En esa línea, la consejera de Familia e Igualdad de Oportunidades de Castilla y León ha insistido en que la extensión de esta figura es una de las apuestas de su departamento, y con el aumento de la financiación, al equipararse a un recurso asistencial, en el último año se han triplicado el número de dependientes que han optado por este recurso, hasta los 134, frente a los 44 que había por estas fechas en 2013.

Estas 134 prestaciones para asistentes personales suponen apenas un dos por ciento de las 70.000 prestaciones por dependencia que hay en Castilla y León, y las ayudas que reciben para contar con este apoyo oscilan entre los 300 y los 850 euros, en función del grado de dependencia.

Marcos ha anunciado que en este 2014 contarán ya, tras el trabajo piloto que se ha realizado durante otro año, con la definición de la formación específica que requiere el profesional de la asistencia personal, que además de una formación genérica precisa de otra específica en función de que la discapacidad sea física, intelectual o por enfermedad mental.
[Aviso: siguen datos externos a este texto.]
-- ==== Sys2Proof/Machine/State.lean ====
section
/-!
DEFINITION. The state of the machine: everything the spec gives it, as plain data, and the state after reset.
-/
namespace Sys2Proof.Machine

/-- Where the machine stops because the spec gives no effect. -/
inductive Fault where
  /-- An index node copy or a fresh leaf finds no free frame of the index pool (02 R53, R58): the spec gives no effect.
  Raised by the publication steps. Safe: the model stops where the hardware does something the spec does not say. -/
  | indexPoolExhausted
  deriving DecidableEq, Repr

/-- Where the model gives no meaning. -/
inductive Refusal where
  /-- An instruction that has no meaning yet. Raised by the dispatcher alone. Safe. -/
  | notModelled (mnemonic : String)
  deriving DecidableEq, Repr

/-! ## Pieces of a team -/

/-- A fault record before it is filed: its code, words 2 to 6, and which stream raised it (21 R351, R352). -/
structure TrapReq where
  code : Nat
  /-- SRC of R352: 0 scalar, 1 lane, 2 asynchronous, 3 device -/
  src : Nat
  recov : Bool
  w2 : Word64
  w3 : Word64
  w4 : Word64
  w5 : Word64
  w6 : Word64
  /-- PC to report for SRC 2; none takes the team's own -/
  pc : Option Word64
  /-- privilege to report for SRC 2 -/
  priv : Option Bool
  /-- the banks a `wset` names, for a Basin exhaustion (13 R268) -/
  named : Option (Nat × Nat)
  deriving DecidableEq, Repr

/-- Team status (15 R310). A template before its `freeze` is a ready or waiting team of level 1 or 2; a Frozen team is its
image and no longer a team. -/
inductive TeamStatus where
  | ready | waiting | swapped | ended
  deriving DecidableEq, Repr

/-- What a Waiting team waits for (15 R310); the word runs again when the wait holds. -/
inductive WaitFor where
  /-- a memory access held by a lock, a held entry or an atomic in flight (02 R64, R68, 07 R166) -/
  | memory
  /-- the drain of rel, acq, fence, freeze, exit (07 R158) -/
  | drain
  /-- room for an append or a dirty sector (02 R72) -/
  | space
  /-- commit notices up to the commit point (02 R69) -/
  | commitNotices
  /-- the commit of a publication (07 R159) -/
  | commit (psn : Nat)
  /-- lane blocks to retire until at most this many are outstanding (14 R301, R302) -/
  | lanes (n : Nat)
  /-- lane words that touch a mask or a register (09 R200) -/
  | laneRegs
  /-- a timeline counter to reach a value (07 R162) -/
  | timeline (tl : Nat) (v : Nat)
  /-- an event record (08 R188) -/
  | event
  /-- a barrier generation (15 R321) -/
  | barrier
  /-- a stage queue (15 R323) -/
  | queue
  /-- room for an engine operation or a loop (08 R174, 13 R285) -/
  | engine
  /-- a free Basin bank for a copy fault (04 R102) -/
  | basin
  /-- room in the save pool for its image (21 R360) -/
  | save
  /-- the twin of a paired task (22 R384) -/
  | twin
  deriving DecidableEq, Repr

/-- Why a team was swapped out. -/
inductive SwapCause where
  /-- waits for a RESUME write naming SEQ (21 R356) -/
  | notPresent (seq : Nat)
  /-- waits for this many free banks, or for these named banks (04 R102, 13 R268) -/
  | basin (banks : Nat) (named : Option (Nat × Nat))
  /-- waits for 4,096 free spill entries (02 R62) -/
  | spill
  /-- pre-empted with its launch (16 R339) -/
  | preempted
  /-- its fault is to be taken as fatal once it has a core (21 R356) -/
  | kill
  deriving DecidableEq, Repr

/-- Which access an outstanding scoreboard entry is (14 R292). -/
inductive OutKind where
  | load | atomic | sget | mrd | tlread | evpop
  deriving DecidableEq, Repr

/-- A scalar access issued whose register is not yet written (14 R293). -/
structure Outstanding where
  op : Nat
  kind : OutKind
  rd : Nat
  /-- the value, once the access has been served -/
  val : Option Word64
  /-- the second register of an evpop -/
  val2 : Option Word64
  deriving DecidableEq, Repr

/-- A queued lane block with the values sampled at its lrun (14 R301, 09 R198). -/
structure LaneBlock where
  start : Nat
  count : Nat
  /-- the scalar file at the lrun -/
  xs : Table Word64
  /-- registers whose value an outstanding access will give: register and operation -/
  late : List (Nat × Nat)
  dcol : Nat
  nf : List Word64
  priv : Bool
  /-- PC of the lrun -/
  pc : Word64
  /-- order among the team's blocks, loops and engine operations -/
  stamp : Nat
  deriving DecidableEq, Repr

/-- The running block: how many of its words have retired and where the lane PC stands (01 R9, R10). -/
structure LaneRun where
  blk : LaneBlock
  lpc : Nat
  done : Nat
  /-- the lane word in flight, once decoded (01 R37) -/
  word : Option Instr
  deriving DecidableEq, Repr

/-- Operations of a lane pass whose atomics are in flight (06 R134): the pass and their count. -/
structure PassFlight where
  pass : Nat
  left : Nat
  deriving DecidableEq, Repr

/-- A stationary region (13 R266, R268). -/
structure Region where
  num : Nat
  first : Nat
  count : Nat
  cls : Nat
  /-- set by a template above the team (13 R267) -/
  inherited : Bool
  deriving DecidableEq, Repr

/-- An accumulator tile (13 R271). -/
structure Tile where
  num : Nat
  first : Nat
  rows : Nat
  cols : Nat
  float : Bool
  deriving DecidableEq, Repr

/-- How a row of a stash page was filled: the newest publication that its granule's IXB entry showed, and its sectors that came from a
superseded entry (02 R70, 04 R103, R104). -/
structure RowFill where
  psn : Nat
  old : BitVec 4
  deriving DecidableEq, Repr

/-- A page of a task held in a Basin bank: a stash page or a private copy of a template page (04 R103, 15 R314). -/
structure PageBank where
  page : Nat
  bank : Nat
  /-- the window and logical address the page lies at -/
  win : Nat
  la : Nat
  /-- rows filled, one bit each; a template page is filled whole -/
  filled : BitVec 32
  /-- how the filled rows of a stash page were filled, by row -/
  fills : Table RowFill
  deriving DecidableEq, Repr

/-- A fragment of a streaming FIFO: 32 codes with their poison (13 R274). -/
structure Fragment where
  codes : List Nat
  poison : Bool
  deriving DecidableEq, Repr

/-- The fragment latch (13 R283). -/
structure Latch where
  m : Nat
  k : Nat
  sfmt : Nat
  sscl : Bool
  sparse : Bool
  fifo : Nat
  frags : List Fragment
  deriving DecidableEq, Repr

/-- Why a multi-part instruction stands where it does: what it has done already. -/
inductive Phase where
  | none
  /-- its publication has this PSN (07 R173) -/
  | published (psn : Nat)
  /-- its snapshot has been taken and has this handle (25 R410) -/
  | snapped (handle : Nat)
  /-- a release that found nothing to publish, or another first part already done -/
  | released
  /-- arrived at a barrier, scope × 16 + id, in this generation (15 R321) -/
  | arrived (key gen : Nat)
  /-- a stage-queue entry taken or appended -/
  | queued
  /-- the team has a core, and its template pages are still to be filled before its first word (15 R311) -/
  | filling
  deriving DecidableEq, Repr

/-- A publication of the task's own: a granule of a window and the PSN (02 R59). -/
structure OwnPub where
  win : Nat
  gran : Nat
  psn : Nat
  deriving DecidableEq, Repr

/-- The trap hook in progress (21 R365). -/
structure HookRun where
  saved : List Word64
  deriving DecidableEq, Repr

/-- Identity of a team (15 R307, R308). -/
structure TeamId where
  ctx : Nat
  tenant : Nat
  prow : Nat
  pcol : Nat
  core : Nat
  slot : Nat
  stage : Nat
  task : Nat
  inst : Nat
  ix : Nat
  iy : Nat
  iz : Nat
  /-- the launch it belongs to -/
  launch : Nat
  deriving DecidableEq, Repr

/-- The control fields of a team (15 R309). -/
structure TeamCtl where
  nreg : Nat
  /-- lane words n -/
  nlw : Nat
  level : Nat
  paired : Bool
  preempt : Bool
  gang : Bool
  prio : Nat
  dcol : Nat
  deriving DecidableEq, Repr

/-- Addresses a team's kernel descriptor gives (16 R331). -/
structure KernelMap where
  scode : Word64
  lcode : Word64
  sbase : Word64
  spages : Nat
  tbase : Word64
  tpages : Nat
  tsrc : Word64
  /-- private slices: 32 times g banks (04 R105) -/
  g : Nat
  deriving DecidableEq, Repr

/-- Scalar part of a team's context (21 R358). -/
structure Scalar where
  /-- x1 to x31; x0 is never held -/
  x : Table Word64
  pc : Word64
  srpc : Word64
  priv : Bool
  hook : Option HookRun
  outs : List Outstanding
  phase : Phase
  /-- the word at the PC has been counted as issued (01 R16) -/
  counted : Bool
  deriving DecidableEq, Repr

/-- Lane part of a team's context. -/
structure Lane where
  queue : List LaneBlock
  run : Option LaneRun
  /-- why the lane word in flight cannot go on; it is tried again (14 R303) -/
  stall : Option WaitFor
  /-- the comparators have been asked about the pass in hand (21 R368) -/
  watched : Bool
  /-- progress of the lane word in flight (01 R14, 21 R357) -/
  pix : Nat
  /-- the pass set the lane word fixed at its first pass (09 R199) -/
  passes : Option (BitVec 32)
  flight : Option PassFlight
  /-- DPH at the first pass of the lane word (10 R223) -/
  dphAt : Word64
  m : Table MaskWord
  dead : MaskWord
  /-- register page table (09 R192) -/
  pt : Table Word64
  /-- registers whose page table entry is poisoned (22 R372) -/
  badRegs : List Nat
  nf : List Word64
  flagE : Bool
  flagO : Bool
  flagN : Bool
  rdx : Word64
  /-- committed tiles (10 R223) -/
  dph : Word64
  deriving DecidableEq, Repr

/-- Timelines, matrix and Basin holdings of a team. -/
structure Holdings where
  /-- operation numbers issued on tl0 to tl7 -/
  tlIssued : List Nat
  /-- the counters tl0 to tl7 (07 R169) -/
  tl : List Nat
  /-- ended operations above the counter: timeline and number -/
  tlDone : List (Nat × Nat)
  regions : List Region
  tiles : List Tile
  privBase : Option Nat
  stash : List PageBank
  /-- own copies of template pages (15 R314) -/
  copies : List PageBank
  latch : Option Latch
  frozen : Bool
  deriving DecidableEq, Repr

/-- A comparison point a copy has reached: its kind (0 release, 1 exit, 2 fatal trap), what must match beside S, and S after
it (22 R384). -/
structure PairPoint where
  kind : Nat
  key : Nat
  sig : Word64
  deriving DecidableEq, Repr

/-- Paired execution (22 R384). -/
structure Paired where
  /-- 0 not paired, 1 the primary, 2 the other copy -/
  role : Nat
  twin : Nat
  sig : Word64
  at_ : Option PairPoint
  deriving DecidableEq, Repr

/-- The unit a team stands before when a comparator has halted it, and the comparators that pass over it on resume: a unit of the
lane stream or of the scalar stream (21 R368). -/
structure PassOver where
  lane : Bool
  pcm : Nat
  dam : Nat
  deriving DecidableEq, Repr

/-- Debug state of a slot (21 R369, R370). -/
structure Debug where
  halted : Bool
  reason : Nat
  haltReq : Bool
  /-- a step is under way; its scalar word and its lane pass are still to run -/
  stepping : Bool
  stepS : Bool
  stepL : Bool
  pcm : Nat
  dam : Nat
  /-- at most one unit of each stream is passed over -/
  skips : List PassOver
  pendf : Option TrapReq
  brk : Nat
  deriving DecidableEq, Repr

/-! ## The cluster -/

/-- A sector a task has written and not yet appended (02 R59, 04 R96). -/
structure DirtySector where
  uid : Nat
  win : Nat
  /-- logical sector address (02 R45) -/
  sec : Nat
  colour : Nat
  data : BitVec 256
  poison : Bool
  /-- order of the last touch of its line (04 R97) -/
  stamp : Nat
  prot : Nat
  deriving DecidableEq, Repr

/-- Visibility of a pending update (02 R60). -/
inductive Level where
  | task
  /-- cluster level, with the order stamp of its release -/
  | cluster (stamp : Nat)
  deriving DecidableEq, Repr

/-- A pending update of the Weir buffer (02 R59). -/
structure Pending where
  uid : Nat
  win : Nat
  gran : Nat
  colour : Nat
  /-- sectors of the run, and those of them no newer store of another colour has superseded -/
  set : BitVec 32
  live : BitVec 32
  pos : Nat
  level : Level
  /-- its slot of the cluster's spill area, once spilled (02 R62, 04 R98) -/
  spilled : Option Nat
  /-- sealed into this publication, not yet committed -/
  pub : Option Nat
  deriving DecidableEq, Repr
"Este año vamos a cerrar esa formación", ha insistido Marcos, quien ha explicado que también informarán a los trabajadores sociales sobre la importancia de esta figura, tanto a los que trabajan en la Junta de Castilla y León como a los de las corporaciones locales, que son la "primera puerta para los dependientes y discapacitados".

Marcos ha explicado que se trata de una figura poco extendida internacionalmente, y sólo desarrollada "un poco" en países como Alemania y Suecia, aunque las organizaciones internacionales de discapacitados avalan su implantación en cuanto que permiten la autonomía de los dependientes.

También es un referente para las empresas del sector privado, que sepan que las personas con discapacidad cuentan con una figura de apoyo incluso en el puesto de trabajo, en el "acompañamiento en el empleo".